Overview / Discussion

This pertains to stability of reinforced masonry subject to compression and flexure. Now when I first started to post about this subject I was a bit confused as I started digging into the code. Here’s what I mean. In my experience it seems that most engineers Most of us are used to some sort of moment magnifier when axial and moment forces are present such as in ACI 318 and AISC’s Steel Construction Manual. However, when we are designing masonry with ASD provisions we do not seem to find this when we read through the reinforced masonry section of ACI 530 (section 2.3.2 in the ’05 code). We don’t seem to find any adjustment or magnifier for second order / slenderness effects. This had confused me for sometime. I was setting up calculations using force equilibrium and compatibility equations similar to reinforced concrete (Only instead of an approximate rectangular stress block a triangular shape is used assuming a linear elastic stress distribution). Then in the analysis of the section you can directly solve for or iterate to find the location of the neutral axis. Well in doing this you are checking that the masonry is not crushing and also checking that there is adequate tension strength in the steel reinforcement, both of these are what I would say are ‘material’ checks. Meaning that you are checking the capacity of the local material not the overall member which may have less of a capacity due to buckling (stability check).

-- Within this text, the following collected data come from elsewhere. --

-- ==== Sys2Proof/Certificates/Slice0/Obligations.lean ====
section
/-! DEFINITION. The statements for the provers.  Each docstring names the rules it formalises.
`Host.Outcome.next t` is a next state; a result written as a record update of `s` also says that
every field it does not name is unchanged, the host's side included. -/

open Sys2Proof Sys2Proof.Machine

/-! ## Steps, decoding, illegal words -/

/-- R60, R66, R80: when the next thing the host does is to write a word to `CMD`, outside reset, the
step is that command's meaning on the state with the access taken off the queue, or, for a word
that decodes to no command, the report of ILLEGAL.  The queue is the model's (log entry 1). -/
def Obligations.StepRunsTheCommandWord : Prop :=
  ∀ (s : State) (rest : List HostEvent) (src : Source) (v : Word),
    s.inReset = false → s.pending = .write .w32 (s.baseAddr + 0x00) src :: rest →
    sourceValue src s = some v →
    (∀ i, decode v = .ok i → step s = exec i { s with pending := rest }) ∧
    (∀ e, decode v = .error e →
      step s = .next { s with pending := rest, code := 2, sticky := true })

/-- R83: the thirteen command words of the opcode map. -/
def Obligations.OpcodeMapDecodes : Prop :=
  decode 0x00000000 = .ok .nop ∧ decode 0x00000001 = .ok .crcClr ∧
  decode 0x00000002 = .ok .crcByte ∧ decode 0x00000003 = .ok .crcCmp ∧
  decode 0x00000004 = .ok .crcChk1 ∧ decode 0x00000005 = .ok .crcChk2 ∧
  decode 0x00000006 = .ok .convT ∧ decode 0x00000007 = .ok .convRh ∧
  decode 0x00000008 = .ok .measT ∧ decode 0x00000009 = .ok .measRh ∧
  decode 0x0000000A = .ok .compRh ∧ decode 0x0000000B = .ok .dewpt ∧
  decode 0x0000000C = .ok .statClr

/-- R80, R83: every bit of a command word is fixed, so a word decodes to a command exactly when it
is that command's word. -/
def Obligations.DecodeAndEncodeAgree : Prop :=
  ∀ (v : Word) (i : Instr), decode v = .ok i ↔ v = encode i

/-- R87: a word is illegal, that is no command's word, when `RSV ≠ 0` or `OPC` is 0xD, 0xE or
0xF, and only then. -/
def Obligations.IllegalWordsAreTheReservedOnes : Prop :=
  ∀ v : Word, (∀ i, decode v ≠ .ok i) ↔
    (v.extractLsb' 4 28 ≠ 0 ∨ v.extractLsb' 0 4 = 0xD ∨ v.extractLsb' 0 4 = 0xE ∨
      v.extractLsb' 0 4 = 0xF)

/-- R203: an illegal word reports ILLEGAL, which sets `STICKY`, and changes no other field. -/
def Obligations.IllegalWordReportsIllegal : Prop :=
  ∀ (v : Word) (s : State),
    (v.extractLsb' 4 28 ≠ 0 ∨ 0xD ≤ (v.extractLsb' 0 4).toNat) →
    execute v s = .next { s with code := 2, sticky := true }

/-! ## Control and CRC commands -/

/-- R191: `NOP` changes nothing, `CODE` included. -/
def Obligations.NopChangesNothing : Prop :=
  decode 0x00000000 = .ok .nop ∧ ∀ s : State, exec .nop s = .next s

/-- R192: `STAT_CLR` clears `STICKY`, reports OK and changes no other field. -/
def Obligations.StatClrClearsSticky : Prop :=
  decode 0x0000000C = .ok .statClr ∧
  ∀ s : State, exec .statClr s = .next { s with sticky := false, code := 0 }

/-- R110: `CRC_CLR` clears the accumulator, reports OK and changes no other field. -/
def Obligations.CrcClrClearsTheAccumulator : Prop :=
  decode 0x00000001 = .ok .crcClr ∧
  ∀ s : State, exec .crcClr s = .next { s with acc := 0, code := 0 }

/-- R111: `CRC_BYTE` steps the accumulator by `ARG0[7:0]`, `CALC` takes its new value, OK is
reported and no other field changes. -/
def Obligations.CrcByteStepsTheAccumulator : Prop :=
  decode 0x00000002 = .ok .crcByte ∧
  ∀ s : State, exec .crcByte s = .next
    { s with acc := crc8Step s.acc (s.arg0.extractLsb' 0 8),
             calcCrc := crc8Step s.acc (s.arg0.extractLsb' 0 8), code := 0 }

/-- R112: `CRC_CMP` compares the accumulator with `ARG0[7:0]`. -/
def Obligations.CrcCmpComparesTheAccumulator : Prop :=
  decode 0x00000003 = .ok .crcCmp ∧
  ∀ s : State, exec .crcCmp s = .next
    (if s.acc = s.arg0.extractLsb' 0 8 then
      { s with calcCrc := s.acc, crcOk := true, code := 0 }
    else
      { s with calcCrc := s.acc, crcOk := false, code := 1, sticky := true })

/-- R113: `CRC_CHK1` checks the byte `ARG0[15:8]` against `ARG0[7:0]`. -/
def Obligations.CrcChk1ChecksOneByte : Prop :=
  decode 0x00000004 = .ok .crcChk1 ∧
  ∀ s : State, exec .crcChk1 s = .next
    (if crc8 [s.arg0.extractLsb' 8 8] = s.arg0.extractLsb' 0 8 then
      { s with calcCrc := crc8 [s.arg0.extractLsb' 8 8], crcOk := true, code := 0 }
    else
      { s with calcCrc := crc8 [s.arg0.extractLsb' 8 8], crcOk := false, code := 1,
               sticky := true })

/-- R114: `CRC_CHK2` checks the bytes `ARG0[23:16]`, `ARG0[15:8]` against `ARG0[7:0]`. -/
def Obligations.CrcChk2ChecksTwoBytes : Prop :=
  decode 0x00000005 = .ok .crcChk2 ∧
  ∀ s : State,
    let c := crc8 [s.arg0.extractLsb' 16 8, s.arg0.extractLsb' 8 8]
    exec .crcChk2 s = .next
      (if c = s.arg0.extractLsb' 0 8 then { s with calcCrc := c, crcOk := true, code := 0 }
      else { s with calcCrc := c, crcOk := false, code := 1, sticky := true })

/-! ## Conversion commands -/

/-- R140: `CONV_T` converts `ARG0[15:0]`. -/
def Obligations.ConvTConverts : Prop :=
  decode 0x00000006 = .ok .convT ∧
  ∀ s : State,
    let w : RawWord := s.arg0.extractLsb' 0 16
    let fx : Int := 17572 * ((w &&& 0xFFFC).toNat : Int) - 307036160
    exec .convT s = .next
      { s with res1 := BitVec.ofInt 32 fx, res0 := rne32 ⟨fx, 6553600⟩,
               tag := w.extractLsb' 0 2, code := 0 }

/-- R141: `CONV_RH` converts `ARG0[15:0]`. -/
def Obligations.ConvRhConverts : Prop :=
  decode 0x00000007 = .ok .convRh ∧
  ∀ s : State,
    let w : RawWord := s.arg0.extractLsb' 0 16
    let fx : Int := 12500 * ((w &&& 0xFFFC).toNat : Int) - 39321600
    exec .convRh s = .next
      { s with res1 := BitVec.ofInt 32 fx, res0 := rne32 ⟨fx, 6553600⟩,
               tag := w.extractLsb' 0 2, code := 0 }

/-- R142: `MEAS_T` checks the response's CRC over the bytes as sent, then converts `ARG0[23:8]`; on
a mismatch `RES0`, `RES1` and `TAG` are unchanged. -/
def Obligations.MeasTChecksThenConverts : Prop :=
  decode 0x00000008 = .ok .measT ∧
  ∀ s : State,
    let w : RawWord := s.arg0.extractLsb' 8 16
    let fx : Int := 17572 * ((w &&& 0xFFFC).toNat : Int) - 307036160
    let c := crc8 [s.arg0.extractLsb' 16 8, s.arg0.extractLsb' 8 8]
    exec .measT s = .next
      (if c = s.arg0.extractLsb' 0 8 then
        { s with calcCrc := c, crcOk := true, res1 := BitVec.ofInt 32 fx,
                 res0 := rne32 ⟨fx, 6553600⟩, tag := w.extractLsb' 0 2, code := 0 }
      else { s with calcCrc := c, crcOk := false, code := 1, sticky := true })

/-- R143: `MEAS_RH` checks the response's CRC over the bytes as sent, then converts `ARG0[23:8]`;
on a mismatch `RES0`, `RES1` and `TAG` are unchanged. -/
def Obligations.MeasRhChecksThenConverts : Prop :=
  decode 0x00000009 = .ok .measRh ∧
  ∀ s : State,
    let w : RawWord := s.arg0.extractLsb' 8 16
    let fx : Int := 12500 * ((w &&& 0xFFFC).toNat : Int) - 39321600
    let c := crc8 [s.arg0.extractLsb' 16 8, s.arg0.extractLsb' 8 8]
    exec .measRh s = .next
      (if c = s.arg0.extractLsb' 0 8 then
        { s with calcCrc := c, crcOk := true, res1 := BitVec.ofInt 32 fx,
                 res0 := rne32 ⟨fx, 6553600⟩, tag := w.extractLsb' 0 2, code := 0 }
      else { s with calcCrc := c, crcOk := false, code := 1, sticky := true })

/-- R132: for every command that converts (`CONV_T`, `CONV_RH`, and `MEAS_T`, `MEAS_RH` on a matching
CRC), `RES1` read as a signed number is 6,553,600 times the exact converted value of R131, with no
rounding and no wrap, and it lies in the range of R135. -/
def Obligations.FixedPointResultIsExact : Prop :=
  ∀ (i : Instr) (s : State) (w : RawWord),
    (ConvertsTemp i s w →
      ∃ t, exec i s = .next t ∧ (t.res1.toInt : ℝ) = 6553600 * tempExact (w &&& 0xFFFC).toNat ∧
        -307036160 ≤ t.res1.toInt ∧ t.res1.toInt ≤ 844492144) ∧
    (ConvertsHumidity i s w →
      ∃ t, exec i s = .next t ∧
        (t.res1.toInt : ℝ) = 6553600 * humidityExact (w &&& 0xFFFC).toNat ∧
        -39321600 ≤ t.res1.toInt ∧ t.res1.toInt ≤ 779828400)

/-- R139: for every command that converts (`CONV_T`, `CONV_RH`, and `MEAS_T`, `MEAS_RH` on a matching
CRC), `RES0` of a humidity is the exact value; of a temperature it is exact when and only when
`m mod 100 = 80`; and neither result is ever zero. -/
def Obligations.ConversionsExactWhereStated : Prop :=
  ∀ (i : Instr) (s : State) (w : RawWord),
    let m : Nat := (w &&& 0xFFFC).toNat
    (ConvertsHumidity i s w →
      ∃ t, exec i s = .next t ∧ f32Is t.res0 (humidityExact m) ∧ ¬ f32Is t.res0 0) ∧
    (ConvertsTemp i s w →
      ∃ t, exec i s = .next t ∧ (f32Is t.res0 (tempExact m) ↔ m % 100 = 80) ∧ ¬ f32Is t.res0 0)

/-- R133: for every command that converts, `RES0` is the binary32 value nearest the exact value,
ties to even, rounded once.  What that means over the reals is the reading of log entry 14
(DEDUCED). -/
def Obligations.ConversionsAreCorrectlyRounded : Prop :=
  ∀ (i : Instr) (s : State) (w : RawWord),
    (ConvertsTemp i s w →
      ∃ t, exec i s = .next t ∧ IsRne (tempExact (w &&& 0xFFFC).toNat) t.res0) ∧
    (ConvertsHumidity i s w →
      ∃ t, exec i s = .next t ∧ IsRne (humidityExact (w &&& 0xFFFC).toNat) t.res0)

/-- R137: the fixed-point results and the binary32 values of both conversions are strictly
increasing in the masked word, whichever commands convert the two words (`CONV_T`, `MEAS_T` on a
matching CRC; `CONV_RH`, `MEAS_RH` on a matching CRC). -/
def Obligations.ConversionsStrictlyIncrease : Prop :=
  ∀ (i i' : Instr) (s s' : State) (w w' : RawWord),
    (w &&& 0xFFFC).toNat < (w' &&& 0xFFFC).toNat →
    (ConvertsTemp i s w ∧ ConvertsTemp i' s' w' ∨
      ConvertsHumidity i s w ∧ ConvertsHumidity i' s' w') →
    ∃ t t' x x', exec i s = .next t ∧ exec i' s' = .next t' ∧
      t.res1.toInt < t'.res1.toInt ∧ f32Is t.res0 x ∧ f32Is t'.res0 x' ∧ x < x'

/-- R130: raw words that differ only in the low two bits give the same `RES0` and `RES1`, whichever
commands convert the two words (`CONV_T`, `MEAS_T` on a matching CRC; `CONV_RH`, `MEAS_RH` on a
matching CRC) and whatever the states. -/
def Obligations.StatusTagDoesNotChangeTheValue : Prop :=
  ∀ (i i' : Instr) (s s' : State) (w w' : RawWord), w &&& 0xFFFC = w' &&& 0xFFFC →
    (ConvertsTemp i s w ∧ ConvertsTemp i' s' w' ∨
      ConvertsHumidity i s w ∧ ConvertsHumidity i' s' w') →
    ∃ t t', exec i s = .next t ∧ exec i' s' = .next t' ∧ t'.res0 = t.res0 ∧ t'.res1 = t.res1

/-! ## binary32 -/

/-- R10: `rne32` rounds every exact fraction to the nearest binary32 pattern, ties to even,
overflow to infinity, subnormals kept.  What nearest means over the reals is the reading of log
entry 14 (DEDUCED). -/
def Obligations.RneIsCorrectlyRounded : Prop :=
  ∀ q : Frac, 0 < q.den → IsRne (fracToReal q) (rne32 q)

/-- After R10: every real number has exactly one correctly rounded pattern.  R10 speaks of rationals;
the step to every real number is the reading of log entry 14 (DEDUCED), which R175 needs. -/
def Obligations.RoundingIsUnique : Prop :=
  (∀ x : ℝ, IsRne x (roundReal x)) ∧ ∀ (x : ℝ) (a b : Word), IsRne x a → IsRne x b → a = b

/-! ## Environmental math -/

/-- R161, in the model's own terms: `COMP_RH` completes on finite operands with the exact fraction
rounded once, and reports DOMAIN with `QNAN` on any other. -/
def Obligations.CompRhCompletes : Prop :=
  ∀ s : State,
    (∀ t h : Int, f32val s.arg0 = .finite t → f32val s.arg1 = .finite h →
      exec .compRh s = .next { s with res0 := rne32 (compFrac t h), code := 0 }) ∧
    (f32IsFinite s.arg0 = false ∨ f32IsFinite s.arg1 = false →
      exec .compRh s = .next { s with res0 := 0x7FC00000, code := 3, sticky := true })

/-- R160, R161: on finite operands `COMP_RH` writes to `RES0` the correctly rounded value of
`RH + (25 - T) * (-0.15)` and reports OK; on any other operands it writes `QNAN` and reports
DOMAIN; no other field changes.  What correctly rounded means over the reals is the reading of log
entry 14 (DEDUCED). -/
def Obligations.CompRhFollowsTheFormula : Prop :=
  decode 0x0000000A = .ok .compRh ∧
  ∀ s : State,
    (∀ t h : Int, f32val s.arg0 = .finite t → f32val s.arg1 = .finite h →
      ∃ r, IsRne (compExact (realOfUnits t) (realOfUnits h)) r ∧
        exec .compRh s = .next { s with res0 := r, code := 0 }) ∧
    (f32IsFinite s.arg0 = false ∨ f32IsFinite s.arg1 = false →
      exec .compRh s = .next { s with res0 := 0x7FC00000, code := 3, sticky := true })

/-- R161, R162: at `T = 25` the result is `RH` itself, but that a zero is always `+0`. -/
def Obligations.CompRhAt25IsTheHumidity : Prop :=
  ∀ (s : State) (h : Int), s.arg0 = 0x41C80000 → f32val s.arg1 = .finite h →
    exec .compRh s = .next
      { s with res0 := if s.arg1 = 0x80000000 then 0 else s.arg1, code := 0 }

You may say that there is a check for buckling, and that would be true. The required axial force vs the allowed axial force (eqn 2-17 and 2-18 in Ref 1). This however does not account for any moment which may be present. This to me did not seem right as there was no interaction in these equations for axial, moment and buckling. So I dug a little deeper and here is what I found.

Some Quick Background To Clarify My Point

I just want to provide some comparison and clarity for what I am referring to when I’m talking about second order / slenderness / stability effects. These effects are the results of the axial force and the deflection of the member which create ‘secondary’ moments. We can account for these effects in a number of approximate ways. If we go back to Timoshenko’s Theory of Elastic Stability we see that we can account (approximately) this additional bending moment by multiplying the first order moment, M by where is the required axial force as found from the results of a first order analysis and is the critical buckling load. We find this amplification in a number of design manuals – AISC 9th edition for a member subject to combined forces. However this formula was removed from the ‘design side’ of the AISC equations and is now found in the ‘analysis side’ in the form of B1 (see chapter c of the AISC 13th edition). This is also found in ACI 318 in the moment magnification procedure. We even find it in the strength design section of the ACI 530 (ref 1). However the procedure if for slender walls and differs from the ACI and AISC approach. In ACI 530 the deflection due to the applied loads is found, then the moment due to axial is found which causes additional deflection. The process is repeated with the new moments until successive trial results in less than 2% error (convergence).
Knowing this now and then reading through Ref 1 ASD design for reinforced masonry we start to think ‘hey something seems to be missing’. Well it is, sorta. Lets take a look.

Design – ASD

UPDATE – this was my first attempt to reason that there was some sort of provision in the code that was considering stability, but ultimately I was wrong. I am leaving this in, for reference.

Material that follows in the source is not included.